• **Given information**:
::::::::::
-- ==== Sys2Proof/Laws/KeptSpectrum.lean ====
section
/-! SUPPORT. `Kept` for every operation of Machine/Spectrum.lean: what each of them leaves as it is (the canonical form of the state,
the queue, the identity OTP), cited in place of unfolding it. -/
namespace Sys2Proof.Machine

theorem showPq_kept {s0 : State} {s : State} (hs : Kept s0 s) :
    Kept s0 (showPq s) := by
  unfold showPq
  extract_lets y1 y2 y3 y4 y5 y6
  have hy1 : Kept s0 y1 := by
    unfold y1
    refine put_kept ?_
    refine put_kept ?_
    refine put_kept ?_
    assumption
  clear_value y1
  clear_value y2
  clear_value y3
  clear_value y4
  clear_value y5
  clear_value y6
  refine refreshLines_kept ?_
  exact hy1.upd rfl rfl rfl rfl rfl rfl rfl rfl rfl

theorem showEvents_kept {s0 : State} {s : State} (hs : Kept s0 s) :
    Kept s0 (showEvents s) := by
  unfold showEvents
  extract_lets y1
  clear_value y1
  refine Kept.foldl ?_ ?_
  · intro q1 q2 q3
    refine put_kept ?_
    assumption
  · refine put_kept ?_
    assumption

theorem pqPush_kept {s0 : State} {r : PqRec} {s : State} (hs : Kept s0 s) :
    Kept s0 (pqPush r s) := by
  unfold pqPush
  refine Kept.ite ?_ ?_
  · refine showEvents_kept ?_
    exact hs.upd rfl rfl rfl rfl rfl rfl rfl rfl rfl
  · refine raise_kept ?_
    refine addSat_kept ?_
    assumption

theorem pqEnd_kept {s0 : State} {kind : ℕ} {cause : Fld} {e : Option PqEvent} {s : State} (hs : Kept s0 s) :
    Kept s0 (pqEnd kind cause e s) := by
  unfold pqEnd
  split
  · assumption
  · refine raise_kept ?_
    refine pqPush_kept ?_
    assumption

theorem pqEvaluate_kept {s0 : State} {s : State} (hs : Kept s0 s) :
    Kept s0 (pqEvaluate s) := by
  unfold pqEvaluate
  refine Kept.ite ?_ ?_
  · assumption
  · extract_lets y1 y2 y3 y4 y5 y6 y7 y8 y9 y10 y11 y12 y13 y14
    clear_value y1
    clear_value y2
    clear_value y3
    clear_value y4
    clear_value y5
    clear_value y6
    clear_value y7
    clear_value y8
    clear_value y9
    clear_value y10
    clear_value y11
    clear_value y12
    have hy13 : Kept s0 y13 := by
      unfold y13
      refine put_kept ?_
      refine put_kept ?_
      exact hs.upd rfl rfl rfl rfl rfl rfl rfl rfl rfl
    clear_value y13
    have hy14 : Kept s0 y14 := by
      unfold y14
      refine raiseIf_kept ?_
      refine raiseIf_kept ?_
      refine raiseIf_kept ?_
      assumption
    clear_value y14
    refine showPq_kept ?_
    refine pqEnd_kept ?_
    refine pqEnd_kept ?_
    refine pqEnd_kept ?_
    assumption

theorem capCtlWrite_kept {s0 : State} {w : Word} {s : State} (hs : Kept s0 s) :
    Kept s0 (capCtlWrite w s) := by
  unfold capCtlWrite
  extract_lets y1 y2 y3 y4
  have hy1 : Kept s0 y1 := by
    unfold y1
    refine Kept.ite ?_ ?_
    · refine Kept.ite ?_ ?_
      · refine raise_kept ?_
        assumption
      · refine Kept.ite ?_ ?_
        · refine nextSlot_kept ?_
          assumption
        · assumption
    · assumption
  clear_value y1
  have hy2 : Kept s0 y2 := by
    unfold y2
    refine Kept.ite ?_ ?_
    · refine captureTrigger_kept ?_ ?_
      · intro q1 q2
        refine soundForCapture_kept ?_
        assumption
      · assumption
    · assumption
  clear_value y2
  clear_value y3
  have hy4 : Kept s0 y4 := by
    unfold y4
    refine Kept.ite ?_ ?_
    · refine writeHeader_kept ?_
      exact hy2.upd rfl rfl rfl rfl rfl rfl rfl rfl rfl
    · assumption
  clear_value y4
  refine Kept.ite ?_ ?_
  · refine put_kept ?_
    assumption
  · assumption

theorem execCaptureArm_kept {s0 : State} {m : Master} {w : Word} {s : State} (hs : Kept s0 s) :
    KeptOut s0 (execCaptureArm m w s) := by
  unfold execCaptureArm
  refine cmdWrite_kept ?_ ?_
  · intro q1 q2
    refine capCtlWrite_kept ?_
    assumption
  · assumption

theorem pqEpoch_kept {s0 : State} {s : State} (hs : Kept s0 s) :
    Kept s0 (pqEpoch s) := by
  unfold pqEpoch
  extract_lets y1 y2
  clear_value y1
  have hy2 : Kept s0 y2 := by
    unfold y2
    exact hs.upd rfl rfl rfl rfl rfl rfl rfl rfl rfl
  clear_value y2
  refine showPq_kept ?_
  refine pqEnd_kept ?_
  refine pqEnd_kept ?_
  refine pqEnd_kept ?_
  assumption

theorem pqAppend_kept {s0 : State} {r : PqRec} {s : State} (hs : Kept s0 s) :
    Kept s0 (pqAppend r s) := by
  unfold pqAppend
  extract_lets y1 y2 y3
  clear_value y1
  clear_value y2
  clear_value y3
  refine dirty_kept ?_
  refine counterAdd_kept ?_
  exact hs.upd rfl rfl rfl rfl rfl rfl rfl rfl rfl

theorem popEvents_kept {s0 : State} {s : State} (hs : Kept s0 s) :
    Kept s0 (popEvents s) := by
  unfold popEvents
  refine showEvents_kept ?_
  refine Kept.foldl ?_ ?_
  · intro q1 q2 q3
    refine pqAppend_kept ?_
    assumption
  · exact hs.upd rfl rfl rfl rfl rfl rfl rfl rfl rfl

theorem pqFreeze_kept {s0 : State} {s : State} (hs : Kept s0 s) :
    Kept s0 (pqFreeze s) := by
  unfold pqFreeze
  refine Kept.ite ?_ ?_
  · assumption
  · extract_lets y1 y2 y3 y4
    have hy1 : ∀ v0 v1 v2, Kept s0 v2 → Kept s0 (y1 v0 v1 v2) := by
      intro v0 v1 v2 hv
      unfold y1
      split
      · assumption
      · extract_lets y5
        clear_value y5
        refine pqAppend_kept ?_
        assumption
    clear_value y1
    clear_value y2
    have hy3 : Kept s0 y3 := by
      unfold y3
      refine popEvents_kept ?_
      exact hs.upd rfl rfl rfl rfl rfl rfl rfl rfl rfl
    clear_value y3
    have hy4 : Kept s0 y4 := by
      unfold y4
      refine raiseIf_kept ?_
      refine raiseIf_kept ?_
      refine raiseIf_kept ?_
      assumption
    clear_value y4
    refine showPq_kept ?_
    refine hy1 _ _ _ ?_
    refine hy1 _ _ _ ?_
    refine hy1 _ _ _ ?_
    assumption

theorem evtCtlWrite_kept {s0 : State} {w : Word} {s : State} (hs : Kept s0 s) :
    Kept s0 (evtCtlWrite w s) := by
  unfold evtCtlWrite
  refine Kept.ite ?_ ?_
  · assumption
  · split
    · assumption
    · refine showEvents_kept ?_
      refine pqAppend_kept ?_
      exact hs.upd rfl rfl rfl rfl rfl rfl rfl rfl rfl

theorem capFullWrite_kept {s0 : State} {w : Word} {s : State} (hs : Kept s0 s) :
    Kept s0 (capFullWrite w s) := by
  unfold capFullWrite
  extract_lets y1 y2 y3
  have hy1 : Kept s0 y1 := by
    unfold y1
    refine plainWrite_kept ?_
    assumption
  clear_value y1
  clear_value y2
  have hy3 : Kept s0 y3 := by
    unfold y3
    exact hy1.upd rfl rfl rfl rfl rfl rfl rfl rfl rfl
  clear_value y3
  refine Kept.ite ?_ ?_
  · split
    · refine enterPre_kept ?_
      assumption
    · assumption
  · assumption

theorem capCfgWrite_kept {s0 : State} {w : Word} {s : State} (hs : Kept s0 s) :
    Kept s0 (capCfgWrite w s) := by
  unfold capCfgWrite
  refine Kept.ite ?_ ?_
  · refine raise_kept ?_
    assumption
  · refine plainWrite_kept ?_
    assumption

theorem showResults_kept {s0 : State} {s : State} (hs : Kept s0 s) :
    Kept s0 (showResults s) := by
  unfold showResults
  extract_lets y1
  have hy1 : Kept s0 y1 := by
    unfold y1
    refine Kept.foldl ?_ ?_
    · intro q1 q2 q3
      refine put_kept ?_
      assumption
    · assumption
  clear_value y1
  refine put_kept ?_
  assumption

theorem execCaptureSlotFree_kept {s0 : State} {m : Master} {w : Word} {s : State} (hs : Kept s0 s) :
    KeptOut s0 (execCaptureSlotFree m w s) := by
  unfold execCaptureSlotFree
  refine cmdWrite_kept ?_ ?_
  · intro q1 q2
    refine capFullWrite_kept ?_
    assumption
  · assumption

theorem execCaptureAbort_kept {s0 : State} {m : Master} {w : Word} {s : State} (hs : Kept s0 s) :
    KeptOut s0 (execCaptureAbort m w s) := by
  unfold execCaptureAbort
  refine KeptOut.next ?_
  refine regWrite_kept ?_ ?_
  · intro q1 q2
    refine capCtlWrite_kept ?_
    assumption
  · assumption

theorem spoilFrames_kept {s0 : State} {s : State} (hs : Kept s0 s) :
    Kept s0 (spoilFrames s) := by
  unfold spoilFrames
  exact hs.upd rfl rfl rfl rfl rfl rfl rfl rfl rfl

theorem closeBlock_kept {s0 : State} {s : State} (hs : Kept s0 s) :
    Kept s0 (closeBlock s) := by
  unfold closeBlock
  extract_lets y1 y2 y3
  clear_value y1
  clear_value y2
  clear_value y3
  refine Kept.ite ?_ ?_
  · assumption
  · refine raise_kept ?_
    exact hs.upd rfl rfl rfl rfl rfl rfl rfl rfl rfl

theorem execAggregateClose_kept {s0 : State} {s : State} (hs : Kept s0 s) :
    KeptOut s0 (execAggregateClose s) := by
  unfold execAggregateClose
  refine onlyIf_kept ?_ ?_
  · intro q1 q2
    refine showResults_kept ?_
    refine closeBlock_kept ?_
    assumption
  · assumption

theorem execEvtPop_kept {s0 : State} {m : Master} {w : Word} {s : State} (hs : Kept s0 s) :
    KeptOut s0 (execEvtPop m w s) := by
  unfold execEvtPop
  refine cmdWrite_kept ?_ ?_
  · intro q1 q2
    refine evtCtlWrite_kept ?_
    assumption
  · assumption

theorem adcWrite_kept {s0 : State} {ws : List ℕ} {s : State} (hs : Kept s0 s) :
    Kept s0 (adcWrite ws s) := by
  unfold adcWrite
  extract_lets y1 y2 y3
  clear_value y1
  have hy2 : Kept s0 y2 := by
    unfold y2
    refine Kept.foldl ?_ ?_
    · intro q1 q2 q3
      extract_lets y4 y5
      have hy4 : Kept s0 y4 := by
        unfold y4
        refine wrBytes_kept ?_
        assumption
      clear_value y4
      clear_value y5
      exact hy4.upd rfl rfl rfl rfl rfl rfl rfl rfl rfl
    · assumption
  clear_value y2
  clear_value y3
  exact hy2.upd rfl rfl rfl rfl rfl rfl rfl rfl rfl

theorem publish_kept {s0 : State} {f : FrameSet} {rest : List FrameSet} {s : State} (hs : Kept s0 s) :
    Kept s0 (publish f rest s) := by
  unfold publish
  extract_lets y1 y2 y3 y4 y5 y6 y7 y8 y9 y10
  have hy1 : Kept s0 y1 := by
    unfold y1
    refine Kept.ite ?_ ?_
    · refine closeBlock_kept ?_
      assumption
    · assumption
  clear_value y1
  clear_value y2
  clear_value y3
  clear_value y4
  clear_value y5
  clear_value y6
  have hy7 : Kept s0 y7 := by
    unfold y7
    exact hy1.upd rfl rfl rfl rfl rfl rfl rfl rfl rfl
  clear_value y7
  have hy8 : Kept s0 y8 := by
    unfold y8
    refine Kept.foldl ?_ ?_
    · intro q1 q2 q3
      refine put_kept ?_
      assumption
    · assumption
  clear_value y8
  have hy9 : Kept s0 y9 := by
    unfold y9
    refine put_kept ?_
    refine put_kept ?_
    assumption
  clear_value y9
  have hy10 : Kept s0 y10 := by
    unfold y10
    refine put_kept ?_
    refine put_kept ?_
    assumption
  clear_value y10
  refine showResults_kept ?_
  refine put_kept ?_
  assumption

theorem execSpectrumPublish_kept {s0 : State} {s : State} (hs : Kept s0 s) :
    KeptOut s0 (execSpectrumPublish s) := by
  unfold execSpectrumPublish
  split
  · refine KeptOut.next ?_
    assumption
  · refine onlyIf_kept ?_ ?_
    · intro q1 q2
      refine publish_kept ?_
      assumption
    · assumption

theorem shBlock_kept {s0 : State} {start : ℕ} {s : State} (hs : Kept s0 s) :
    Kept s0 (shBlock start s) := by
  unfold shBlock
  extract_lets y1 y2 y3 y4 y5 y6 y7
  have hy1 : ∀ v0, Kept s0 v0 → Kept s0 (y1 v0) := by
    intro v0 hv
    unfold y1
    exact hv.upd rfl rfl rfl rfl rfl rfl rfl rfl rfl
  clear_value y1
  clear_value y2
  have hy3 : Kept s0 y3 := by
    unfold y3
    exact hs.upd rfl rfl rfl rfl rfl rfl rfl rfl rfl
  clear_value y3
  clear_value y4
  clear_value y5
  clear_value y6
  clear_value y7
  refine Kept.ite ?_ ?_
  · exact hs.upd rfl rfl rfl rfl rfl rfl rfl rfl rfl
  · refine Kept.ite ?_ ?_
    · refine raise_kept ?_
      refine addSat_kept ?_
      refine hy1 _ ?_
      assumption
    · refine Kept.ite ?_ ?_
      · refine hy1 _ ?_
        assumption
      · exact hy3.upd rfl rfl rfl rfl rfl rfl rfl rfl rfl

theorem execShBlock_kept {s0 : State} {ws : List ℕ} {s : State} (hs : Kept s0 s) :
    KeptOut s0 (execShBlock ws s) := by
  unfold execShBlock
  refine onlyIf_kept ?_ ?_
  · intro q1 q2
    extract_lets y1 y2
    clear_value y1
    have hy2 : Kept s0 y2 := by
      unfold y2
      refine adcWrite_kept ?_
      assumption
    clear_value y2
    refine Kept.ite ?_ ?_
    · assumption
    · refine shBlock_kept ?_
      refine put_kept ?_
      assumption
  · assumption

theorem execCaptureForce_kept {s0 : State} {m : Master} {w : Word} {s : State} (hs : Kept s0 s) :
    KeptOut s0 (execCaptureForce m w s) := by
  unfold execCaptureForce
  refine cmdWrite_kept ?_ ?_
  · intro q1 q2
    refine capCtlWrite_kept ?_
    assumption
  · assumption

theorem execCaptureDone_kept {s0 : State} {s : State} (hs : Kept s0 s) :
    KeptOut s0 (execCaptureDone s) := by
  unfold execCaptureDone
  refine onlyIf_kept ?_ ?_
  · intro q1 q2
    refine captureDone_kept ?_
    assumption
  · assumption

theorem execCapCfgWrite_kept {s0 : State} {m : Master} {w : Word} {s : State} (hs : Kept s0 s) :
    KeptOut s0 (execCapCfgWrite m w s) := by
  unfold execCapCfgWrite
  refine cmdWrite_kept ?_ ?_
  · intro q1 q2
    refine capCfgWrite_kept ?_
    assumption
  · assumption

end Sys2Proof.Machine
end

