-- ==== Sys2Proof/Laws/KeptFabric.lean ====
section
/-! SUPPORT. `Kept` for every operation of Machine/Fabric.lean: what each of them leaves as it is (the canonical form of the state,
the queue, the identity OTP), cited in place of unfolding it. -/
namespace Sys2Proof.Machine

theorem linkKeys_kept {s0 s : State} {k enc mac : Nat} (hs : Kept s0 s) : Kept s0 (linkKeys k enc mac s).2 := by
  unfold linkKeys
  split
  · exact hs
  · next e _ =>
    have ha : Kept s0 (loadNamed (some e.1) (4, enc) s).2 := loadNamed_kept hs
    have hb : Kept s0 (loadNamed (some e.2) (4, mac) (loadNamed (some e.1) (4, enc) s).2).2 := loadNamed_kept ha
    simp only
    split
    · split
      · exact hb
      · exact hb
    · exact ha

theorem loadRescue_kept {s0 : State} {s : State} (hs : Kept s0 s) :
    Kept s0 (loadRescue s) := by
  unfold loadRescue
  refine put_kept ?_
  refine put_kept ?_
  refine put_kept ?_
  assumption

theorem enterRescue_kept {s0 : State} {keep : Bool} {s : State} (hs : Kept s0 s) :
    Kept s0 (enterRescue keep s) := by
  unfold enterRescue
  refine raise_kept ?_
  refine loadRescue_kept ?_
  refine put_kept ?_
  refine put_kept ?_
  refine updFab_kept ?_
  assumption

theorem fabFault_kept {s0 : State} {s : State} (hs : Kept s0 s) :
    Kept s0 (fabFault s) := by
  unfold fabFault
  extract_lets y1 y2
  clear_value y1
  have hy2 : Kept s0 y2 := by
    unfold y2
    refine occurrence_kept ?_
    assumption
  clear_value y2
  refine Kept.ite ?_ ?_
  · refine enterRescue_kept ?_
    refine showFab_kept ?_
    refine updFab_kept ?_
    assumption
  · assumption

theorem hearNeighbour_kept {s0 : State} {i : RxInfo} {f : FabFrame} {s : State} (hs : Kept s0 s) :
    Kept s0 (hearNeighbour i f s) := by
  unfold hearNeighbour
  extract_lets y1 y2 y3
  clear_value y1
  clear_value y2
  clear_value y3
  refine showFab_kept ?_
  refine updFab_kept ?_
  assumption

theorem takeFrame_kept {s0 : State} {fcsOk : Bool} {micOk : ℕ → Bool} {i : RxInfo} {f : FabFrame} {s : State} (hs : Kept s0 s) :
    Kept s0 (takeFrame fcsOk micOk i f s).2 := by
  unfold takeFrame
  refine Kept.iteSnd ?_ ?_
  · refine Kept.mkSnd ?_
    assumption
  · extract_lets y1 y2
    have hy1 : Kept s0 y1.2 := by
      unfold y1
      refine linkKeys_kept ?_
      assumption
    clear_value y1
    have hy2 : Kept s0 y2 := by
      unfold y2
      refine hearNeighbour_kept ?_
      assumption
    clear_value y2
    split
    · refine Kept.mkSnd ?_
      assumption
    · refine Kept.iteSnd ?_ ?_
      · refine Kept.mkSnd ?_
        refine fabFault_kept ?_
        refine raise_kept ?_
        refine countFrame_kept ?_
        assumption
      · refine Kept.iteSnd ?_ ?_
        · refine Kept.mkSnd ?_
          refine countFrame_kept ?_
          assumption
        · refine Kept.mkSnd ?_
          assumption

theorem accept_kept {s0 : State} {i : RxInfo} {f : FabFrame} {s : State} (hs : Kept s0 s) :
    Kept s0 (accept i f s).2 := by
  unfold accept
  refine Kept.iteSnd ?_ ?_
  · refine Kept.mkSnd ?_
    assumption
  · refine takeFrame_kept ?_
    refine rxReport_kept ?_
    assumption

theorem onFrame_kept {s0 : State} {i : RxInfo} {f : FabFrame} {eff : State → State} {s : State} (heff : ∀ x0, Kept s0 x0 → Kept s0 (eff x0)) (hs : Kept s0 s) :
    KeptOut s0 (onFrame i f eff s) := by
  unfold onFrame
  extract_lets y1
  have hy1 : Kept s0 y1.2 := by
    unfold y1
    refine accept_kept ?_
    assumption
  clear_value y1
  refine KeptOut.next ?_
  refine Kept.ite ?_ ?_
  · refine heff _ ?_
    assumption
  · assumption

theorem sendFrame_kept {s0 s : State} {t : TxFrame} (hs : Kept s0 s) : Kept s0 (sendFrame t s) := by
  unfold sendFrame
  extract_lets k
  have hk : Kept s0 k.2 := linkKeys_kept hs
  clear_value k
  split
  · exact hk
  · split
    · exact hk
    · next h => exact handToE9_kept (makeFrame_kept hk h)

theorem sendNow_kept {s0 : State} {bandC : Bool} {f : FabFrame} {s : State} (hs : Kept s0 s) :
    Kept s0 (sendNow bandC f s) := by
  unfold sendNow
  refine sendFrame_kept ?_
  assumption

theorem takeAddress_kept {s0 : State} {a : ℕ} {s : State} (hs : Kept s0 s) :
    Kept s0 (takeAddress a s) := by
  unfold takeAddress
  extract_lets y1 y2 y3
  clear_value y1
  have hy2 : Kept s0 y2 := by
    unfold y2
    refine put_kept ?_
    refine put_kept ?_
    refine updFab_kept ?_
    assumption
  clear_value y2
  have hy3 : Kept s0 y3 := by
    unfold y3
    refine raise_kept ?_
    refine writeFabRec_kept ?_
    assumption
  clear_value y3
  refine Kept.ite ?_ ?_
  · refine closeSession_kept ?_
    assumption
  · assumption

theorem firstSeen_kept {s0 : State} {n : Node} {k : ℕ} {s : State} (hs : Kept s0 s) :
    Kept s0 (firstSeen n k s).2 := by
  unfold firstSeen
  extract_lets y1
  clear_value y1
  refine Kept.iteSnd ?_ ?_
  · refine Kept.mkSnd ?_
    assumption
  · refine Kept.mkSnd ?_
    refine updFab_kept ?_
    assumption

theorem learnRoute_kept {s0 : State} {f : FabFrame} {s : State} (hs : Kept s0 s) :
    Kept s0 (learnRoute f s) := by
  unfold learnRoute
  split
  · assumption
  · refine Kept.ite ?_ ?_
    · assumption
    · extract_lets y1 y2
      clear_value y1
      have hy2 : Kept s0 y2.2 := by
        unfold y2
        refine fresh_kept ?_
        assumption
      clear_value y2
      refine Kept.ite ?_ ?_
      · assumption
      · refine addRoute_kept ?_
        assumption

theorem relay_kept {s0 : State} {f : FabFrame} {s : State} (hs : Kept s0 s) :
    Kept s0 (relay f s) := by
  unfold relay
  refine Kept.ite ?_ ?_
  · assumption
  · refine countFrame_kept ?_
    refine queueFrame_kept ?_
    assumption

theorem execRouteRequest_kept {s0 : State} {i : RxInfo} {f : FabFrame} {s : State} (hs : Kept s0 s) :
    KeptOut s0 (execRouteRequest i f s) := by
  unfold execRouteRequest
  refine onFrame_kept ?_ ?_
  · intro q1 q2
    split
    · extract_lets y1 y2 y3
      have hy1 : Kept s0 y1.2 := by
        unfold y1
        refine firstSeen_kept ?_
        assumption
      clear_value y1
      have hy2 : Kept s0 y2 := by
        unfold y2
        refine learnRoute_kept ?_
        assumption
      clear_value y2
      have hy3 : ∀ v0 v1 v2 v3, Kept s0 v3 → Kept s0 (y3 v0 v1 v2 v3) := by
        intro v0 v1 v2 v3 hv
        unfold y3
        refine originate_kept ?_
        assumption
      clear_value y3
      refine Kept.ite ?_ ?_
      · assumption
      · refine Kept.ite ?_ ?_
        · refine hy3 _ _ _ _ ?_
          assumption
        · split
          · refine Kept.ite ?_ ?_
            · refine hy3 _ _ _ _ ?_
              assumption
            · refine relay_kept ?_
              assumption
          · refine relay_kept ?_
            assumption
    · assumption
  · assumption

theorem takeNum_kept {s0 : State} {i : RxInfo} {n : Numbering} {s : State} (hs : Kept s0 s) :
    Kept s0 (takeNum i n s) := by
  unfold takeNum
  refine Kept.ite ?_ ?_
  · assumption
  · extract_lets y1 y2 y3
    clear_value y1
    clear_value y2
    clear_value y3
    refine showFcn_kept ?_
    refine updFab_kept ?_
    assumption

theorem advertRoute_kept {s0 : State} {n : Node} {c : ℕ} {h : ℕ × ℕ × ℕ × ℕ} {s : State} (hs : Kept s0 s) :
    Kept s0 (advertRoute n c h s) := by
  unfold advertRoute
  extract_lets y1 y2
  clear_value y1
  clear_value y2
  refine Kept.ite ?_ ?_
  · assumption
  · refine addRoute_kept ?_
    assumption

theorem sendConflict_kept {s0 : State} {a : ℕ} {e : ℕ} {s : State} (hs : Kept s0 s) :
    Kept s0 (sendConflict a e s) := by
  unfold sendConflict
  refine originate_kept ?_
  assumption

theorem refuseMessage_kept {s0 : State} {m : Message} {s : State} (hs : Kept s0 s) :
    Kept s0 (refuseMessage m s) := by
  unfold refuseMessage
  refine Kept.ite ?_ ?_
  · refine respond_kept ?_
    assumption
  · refine raise_kept ?_
    assumption

theorem holdForE2_kept {s0 : State} {bad : ℕ} {m : Message} {s : State} (hs : Kept s0 s) :
    Kept s0 (holdForE2 bad m s) := by
  unfold holdForE2
  refine Kept.ite ?_ ?_
  · refine refuseMessage_kept ?_
    assumption
  · refine wakeBy_kept ?_
    refine updFab_kept ?_
    assumption

theorem takeMessage_kept {s0 : State} {i : RxInfo} {src : Node} {dest : Dest} {b : List Byte} {s : State} (hs : Kept s0 s) :
    Kept s0 (takeMessage i src dest b s) := by
  unfold takeMessage
  extract_lets y1 y2
  clear_value y1
  clear_value y2
  refine Kept.ite ?_ ?_
  · refine raise_kept ?_
    assumption
  · refine holdForE2_kept ?_
    assumption

theorem adoptNum_kept {s0 : State} {i : RxInfo} {num : Option Numbering} {s : State} (hs : Kept s0 s) :
    Kept s0 (adoptNum i num s) := by
  unfold adoptNum
  split
  · assumption
  · refine takeNum_kept ?_
    assumption
  · refine Kept.ite ?_ ?_
    · refine takeNum_kept ?_
      assumption
    · assumption

theorem execRouteAdvertisement_kept {s0 : State} {i : RxInfo} {f : FabFrame} {s : State} (hs : Kept s0 s) :
    KeptOut s0 (execRouteAdvertisement i f s) := by
  unfold execRouteAdvertisement
  refine onFrame_kept ?_ ?_
  · intro q1 q2
    split
    · refine Kept.ite ?_ ?_
      · assumption
      · extract_lets y1
        have hy1 : Kept s0 y1 := by
          unfold y1
          refine adoptNum_kept ?_
          assumption
        clear_value y1
        split
        · assumption
        · refine Kept.foldl ?_ ?_
          · intro q3 q4 q5
            refine advertRoute_kept ?_
            assumption
          · assumption
    · assumption
  · assumption

theorem execRouteExpiry_kept {s0 : State} {s : State} (hs : Kept s0 s) :
    KeptOut s0 (execRouteExpiry s) := by
  unfold execRouteExpiry
  refine onlyIf_kept ?_ ?_
  · intro q1 q2
    refine dropRoutes_kept ?_
    assumption
  · assumption

theorem ackFrame_kept {s0 : State} {i : RxInfo} {f : FabFrame} {s : State} (hs : Kept s0 s) :
    Kept s0 (ackFrame i f s) := by
  unfold ackFrame
  refine Kept.ite ?_ ?_
  · refine sendNow_kept ?_
    assumption
  · assumption

theorem addSegment_kept {s0 : State} {i : RxInfo} {f : FabFrame} {id : ℕ} {idx : ℕ} {n : ℕ} {b : List Byte} {s : State} (hs : Kept s0 s) :
    Kept s0 (addSegment i f id idx n b s) := by
  unfold addSegment
  extract_lets y1 y2 y3 y4 y5 y6
  clear_value y2
  clear_value y3
  clear_value y4
  clear_value y5
  clear_value y6
  refine Kept.ite ?_ ?_
  · refine raise_kept ?_
    assumption
  · refine Kept.ite ?_ ?_
    · refine takeMessage_kept ?_
      refine updFab_kept ?_
      assumption
    · refine updFab_kept ?_
      assumption

theorem deliver_kept {s0 : State} {i : RxInfo} {f : FabFrame} {b : List Byte} {s : State} (hs : Kept s0 s) :
    Kept s0 (deliver i f b s) := by
  unfold deliver
  extract_lets y1
  have hy1 : Kept s0 y1 := by
    unfold y1
    refine countFrame_kept ?_
    assumption
  clear_value y1
  split
  · refine takeMessage_kept ?_
    assumption
  · refine addSegment_kept ?_
    assumption

theorem requestRoute_kept {s0 : State} {a : ℕ} {s : State} (hs : Kept s0 s) :
    Kept s0 (requestRoute a s).2 := by
  unfold requestRoute
  extract_lets y1
  clear_value y1
  refine Kept.mkSnd ?_
  refine originate_kept ?_
  refine updFab_kept ?_
  assumption

theorem forward_kept {s0 : State} {f : FabFrame} {s : State} (hs : Kept s0 s) :
    Kept s0 (forward f s) := by
  unfold forward
  split
  · refine Kept.ite ?_ ?_
    · refine countFrame_kept ?_
      assumption
    · extract_lets y1
      clear_value y1
      split
      · refine countFrame_kept ?_
        refine queueFrame_kept ?_
        refine touchRoute_kept ?_
        assumption
      · extract_lets y2
        have hy2 : Kept s0 y2.2 := by
          unfold y2
          refine requestRoute_kept ?_
          assumption
        clear_value y2
        refine updFab_kept ?_
        assumption
      · refine raise_kept ?_
        refine countFrame_kept ?_
        assumption
  · assumption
::::::::::
• **Task to complete**: Copy the lines above exactly, from the very first through the one containing "y12 y13 y14", and include no other line.

• **Response box**:
-- ==== Sys2Proof/Laws/KeptSpectrum.lean ====
section
/-! SUPPORT. `Kept` for every operation of Machine/Spectrum.lean: what each of them leaves as it is (the canonical form of the state,
the queue, the identity OTP), cited in place of unfolding it. -/
namespace Sys2Proof.Machine

theorem showPq_kept {s0 : State} {s : State} (hs : Kept s0 s) :
    Kept s0 (showPq s) := by
  unfold showPq
  extract_lets y1 y2 y3 y4 y5 y6
  have hy1 : Kept s0 y1 := by
    unfold y1
    refine put_kept ?_
    refine put_kept ?_
    refine put_kept ?_
    assumption
  clear_value y1
  clear_value y2
  clear_value y3
  clear_value y4
  clear_value y5
  clear_value y6
  refine refreshLines_kept ?_
  exact hy1.upd rfl rfl rfl rfl rfl rfl rfl rfl rfl

theorem showEvents_kept {s0 : State} {s : State} (hs : Kept s0 s) :
    Kept s0 (showEvents s) := by
  unfold showEvents
  extract_lets y1
  clear_value y1
  refine Kept.foldl ?_ ?_
  · intro q1 q2 q3
    refine put_kept ?_
    assumption
  · refine put_kept ?_
    assumption

theorem pqPush_kept {s0 : State} {r : PqRec} {s : State} (hs : Kept s0 s) :
    Kept s0 (pqPush r s) := by
  unfold pqPush
  refine Kept.ite ?_ ?_
  · refine showEvents_kept ?_
    exact hs.upd rfl rfl rfl rfl rfl rfl rfl rfl rfl
  · refine raise_kept ?_
    refine addSat_kept ?_
    assumption

theorem pqEnd_kept {s0 : State} {kind : ℕ} {cause : Fld} {e : Option PqEvent} {s : State} (hs : Kept s0 s) :
    Kept s0 (pqEnd kind cause e s) := by
  unfold pqEnd
  split
  · assumption
  · refine raise_kept ?_
    refine pqPush_kept ?_
    assumption

theorem pqEvaluate_kept {s0 : State} {s : State} (hs : Kept s0 s) :
    Kept s0 (pqEvaluate s) := by
  unfold pqEvaluate
  refine Kept.ite ?_ ?_
  · assumption
  · extract_lets y1 y2 y3 y4 y5 y6 y7 y8 y9 y10 y11 y12 y13 y14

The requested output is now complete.